:: TASK STATEMENT ::
From the line that contains "(x.moves _), ← h.level, List.append_nil]" through the line that contains "rw [interfaceCondition, run_bind_ok", output every line of the listing below exactly and leave out all the rest.

:: PROVIDED INFORMATION ::
• • • •
/-- `I_GOIDLE` against a card that goes idle in time (R223). -/
theorem goIdle_step {s u : State} {x : InitScript} {rest : List Answer} (hok : x.OkIn s.par .goIdle)
    (hin : x.InTimeIn s.env (x.ticks .goIdle) .goIdle)
    (h : Reached s x .goIdle (answersOf (x.movesIn .goIdle) ++ rest) u) :
    ∃ v : State, fromIGoIdle u = fromIIfCond v ∧ Reached s x .ifCond rest v := by
  have hrx := h.talked.rx
  rw [InitScript.movesIn, answersOf_append, answersOf_cs, answersOf_talk, List.append_assoc] at hrx
  have hb : u.env.Before 0 (idleTicks x.idleTries) 2000 := h.talked.before hin.1
  obtain ⟨e, tr, hx, ht⟩ := loadDl0_run hb.noWrap hrx
  have ht' := h.talked.trans ht
  obtain ⟨d1, e1, tr1, hx1, ht1⟩ := goIdleLoop_run (s := (u.withDl0 (u.env.deadlineAt 0 2000)).io e tr)
    (n := ((u.withDl0 (u.env.deadlineAt 0 2000)).io e tr).env.waitBound Config.tIdle) (tries := x.idleTries) hok.2.2
    (by
      have := hb.bound
      have := length_le_idleTicks x.idleTries
      rw [io_env, ht.clock.waitBound]
      show x.idleTries.length < (u.env.after 1).waitBound 2000
      omega)
    (by rw [io_par]; exact h.par ▸ hok.1) (by rw [io_par]; exact h.par ▸ hok.2.1) ht.rx
    (ht'.idle x.idleTries 0 hin.2.1) (ht'.busyWait hin.2.2)
    (fun k hk => by rw [io_env, ht.sampleAt]; exact hb.test hk)
  refine ⟨(((u.withDl0 (u.env.deadlineAt 0 2000)).io e tr).answered 0#6 0#32 0x01#8 d1 e1 tr1).withFsm .iIfCond, ?_,
    h.next rfl ?_ ?_ ?_⟩
  · rw [fromIGoIdle, run_bind_ok (show loadDl0 Config.tIdle u = _ from hx), run_bind_ok (run_rd _), run_bind_ok hx1,
      run_bind_ok (goFsm_run _ _)]
  · rw [h.talked.deadlineAt, Nat.add_zero, h.only]
    rfl
  · exact (levelAfter_last _ _ _ _).symm
  · exact ht.trans ht1

/-- `I_GOIDLE` against attempts that fail until the deadline has passed (R223). -/
theorem goIdle_late {s u : State} {x : InitScript} {last : Attempt} {rest : List Answer}
    (htries : ∀ a ∈ x.idleTries ++ [last], a.Ok s.par ∧ a.NotIdle)
    (hb : s.env.Before 0 (idleTicks x.idleTries) 2000) (hin : IdleInTime s.env 1 (x.idleTries ++ [last]))
    (hl : s.env.Reached 0 (idleTicks (x.idleTries ++ [last])) 2000)
    (h : Reached s x .goIdle
      (answersOf (x.idleTries.flatMap (Attempt.moves 0#6 0#32) ++ last.moves 0#6 0#32) ++ rest) u) :
    ∃ (e : Env) (tr : List Event), fromIGoIdle u = .error (.raise .noCard)
        ((({ s.initAt x .goIdle s.wrk.scratch with wrk.dl0 := s.env.deadlineAt 0 2000 } : State).attempted 0#6 0#32
          last (s.env.deadlineAt (1 + idleTicks x.idleTries) 300) e tr).inOp .init .iGoIdle) ∧
      Talked s.env s.trace (1 + idleTicks (x.idleTries ++ [last])) e tr rest (levels s.wrk.csActive
        (x.moves .goIdle ++ (x.idleTries.flatMap (Attempt.moves 0#6 0#32) ++ last.moves 0#6 0#32))) := by
  have hin' := idleInTime_last _ _ hin
  have hb' : u.env.Before 0 (idleTicks x.idleTries) 2000 := h.talked.before hb
  have hd : u.env.deadlineAt 0 2000 = s.env.deadlineAt 0 2000 := h.talked.deadlineAt 0 2000
  obtain ⟨e, tr, hx, ht⟩ := loadDl0_run hb'.noWrap h.talked.rx
  have ht' := h.talked.trans ht
  obtain ⟨e1, tr1, hx1, ht1⟩ := goIdleLoop_late (s := (u.withDl0 (u.env.deadlineAt 0 2000)).io e tr)
    (n := ((u.withDl0 (u.env.deadlineAt 0 2000)).io e tr).env.waitBound Config.tIdle) (tries := x.idleTries)
    (htries last (by simp)).2
    (by
      have := hb'.bound
      have := length_le_idleTicks x.idleTries
      rw [io_env, ht.clock.waitBound]
      show x.idleTries.length < (u.env.after 1).waitBound 2000
      omega)
    (by rw [io_par]; exact h.par ▸ fun a ha => htries a (List.mem_append_left _ ha))
    (by rw [io_par]; exact h.par ▸ (htries last (by simp)).1) ht.rx
    (ht'.idle x.idleTries 0 hin'.1) (ht'.attempt hin'.2)
    (fun k hk => by rw [io_env, ht.sampleAt]; exact hb'.test hk)
    (by
      show (u.env.deadlineAt 0 2000).toNat ≤ (e.sampleAt _).toNat
      rw [hd, hb.deadline, ht'.sampleAt]
      have hl' := hl
      rw [Env.Reached, idleTicks_last, Nat.zero_add] at hl'
      rwa [show x.ticks .goIdle = 0 from rfl, Nat.zero_add, Nat.add_comm 1, Nat.add_assoc] )
  rw [io_env, ht'.deadlineAt] at hx1
  rw [hd] at hx hx1
  refine ⟨e1, tr1, ?_, ?_⟩
  · rw [fromIGoIdle, run_bind_ok (show loadDl0 Config.tIdle u = _ from hx), run_bind_ok (run_rd _), io_env, run_bind_error hx1,
      h.only]
    cases last <;> rfl
  · refine (ht'.trans ht1).cast ?_ ?_
    · rw [idleTicks_last]
      show 0 + 1 + _ = _
      omega
    · rw [levels_append (x.moves _), ← h.level, List.append_nil]
      rfl

/-! ### The interface condition -/

/-- `I_IFCOND` against a card that passes (R225). -/
theorem ifCond_step {s u : State} {x : InitScript} {rest : List Answer} (hok : x.OkIn s.par .ifCond)
    (hin : x.InTimeIn s.env (x.ticks .ifCond) .ifCond)
    (h : Reached s x .ifCond (answersOf (x.movesIn .ifCond) ++ rest) u) :
    ∃ v : State, fromIIfCond u = fromIOpCond v ∧ Reached s x .opCond rest v := by
  have hrx := h.talked.rx
  rw [InitScript.movesIn, answersOf_cs, answersOf_talk, Talk.answers_append, List.append_assoc] at hrx
  obtain ⟨e2, tr2, hx2, ht2⟩ := issueCommand_run (by decide) (h.par ▸ hok.1) hrx (h.talked.busyWait (i := 0) hin)
  generalize u.env.deadlineAt 0 300 = d2 at hx2
  obtain ⟨e3, tr3, hx3, ht3⟩ := receivePayload_run (p := x.payload) (rest := rest)
    (s := u.answered 8#6 Config.cmd8Arg x.probe.resp d2 e2 tr2)
    (do let s ← rd; if r7Ok s.wrk.r7 then setKind .sd2 else raise .ifcondMismatch : Proc Unit) ht2.rx
  refine ⟨{ (u.answered 8#6 Config.cmd8Arg x.probe.resp d2 e3 tr3).withR7 x.payload with
    ses.kind := .sd2, seq.fsm := .iOpCond }, ?_, h.next rfl ?_ ?_ ?_⟩
  · have hic : interfaceCondition Config.cmd8Arg u =
        .ok () { (u.answered 8#6 Config.cmd8Arg x.probe.resp d2 e3 tr3).withR7 x.payload with
          ses.kind := .sd2 } := by
      rw [interfaceCondition, run_bind_ok hx2]
      simp only [Bool.false_eq_true, if_false, hok.2.1]
      rw [classifyPayload, hx3, run_bind_ok (run_rd _)]
      rw [if_pos (by show r7Ok x.payload = true; exact hok.2.2)]
      rfl
    rw [fromIIfCond, run_bind_ok hic, run_bind_ok (goFsm_run _ _)]
    rfl
  · rw [h.only]
    rfl
  · exact (levelAfter_talk _ _).symm
  · refine (ht2.trans ht3).cast rfl ?_
    rw [InitScript.movesIn, levels_cs, levels_talk, Talk.events_append, List.append_assoc]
• • • •
:: RESPONSE TO THE EXERCISE ::
    · rw [levels_append (x.moves _), ← h.level, List.append_nil]
      rfl

/-! ### The interface condition -/

/-- `I_IFCOND` against a card that passes (R225). -/
theorem ifCond_step {s u : State} {x : InitScript} {rest : List Answer} (hok : x.OkIn s.par .ifCond)
    (hin : x.InTimeIn s.env (x.ticks .ifCond) .ifCond)
    (h : Reached s x .ifCond (answersOf (x.movesIn .ifCond) ++ rest) u) :
    ∃ v : State, fromIIfCond u = fromIOpCond v ∧ Reached s x .opCond rest v := by
  have hrx := h.talked.rx
  rw [InitScript.movesIn, answersOf_cs, answersOf_talk, Talk.answers_append, List.append_assoc] at hrx
  obtain ⟨e2, tr2, hx2, ht2⟩ := issueCommand_run (by decide) (h.par ▸ hok.1) hrx (h.talked.busyWait (i := 0) hin)
  generalize u.env.deadlineAt 0 300 = d2 at hx2
  obtain ⟨e3, tr3, hx3, ht3⟩ := receivePayload_run (p := x.payload) (rest := rest)
    (s := u.answered 8#6 Config.cmd8Arg x.probe.resp d2 e2 tr2)
    (do let s ← rd; if r7Ok s.wrk.r7 then setKind .sd2 else raise .ifcondMismatch : Proc Unit) ht2.rx
  refine ⟨{ (u.answered 8#6 Config.cmd8Arg x.probe.resp d2 e3 tr3).withR7 x.payload with
    ses.kind := .sd2, seq.fsm := .iOpCond }, ?_, h.next rfl ?_ ?_ ?_⟩
  · have hic : interfaceCondition Config.cmd8Arg u =
        .ok () { (u.answered 8#6 Config.cmd8Arg x.probe.resp d2 e3 tr3).withR7 x.payload with
          ses.kind := .sd2 } := by
      rw [interfaceCondition, run_bind_ok hx2]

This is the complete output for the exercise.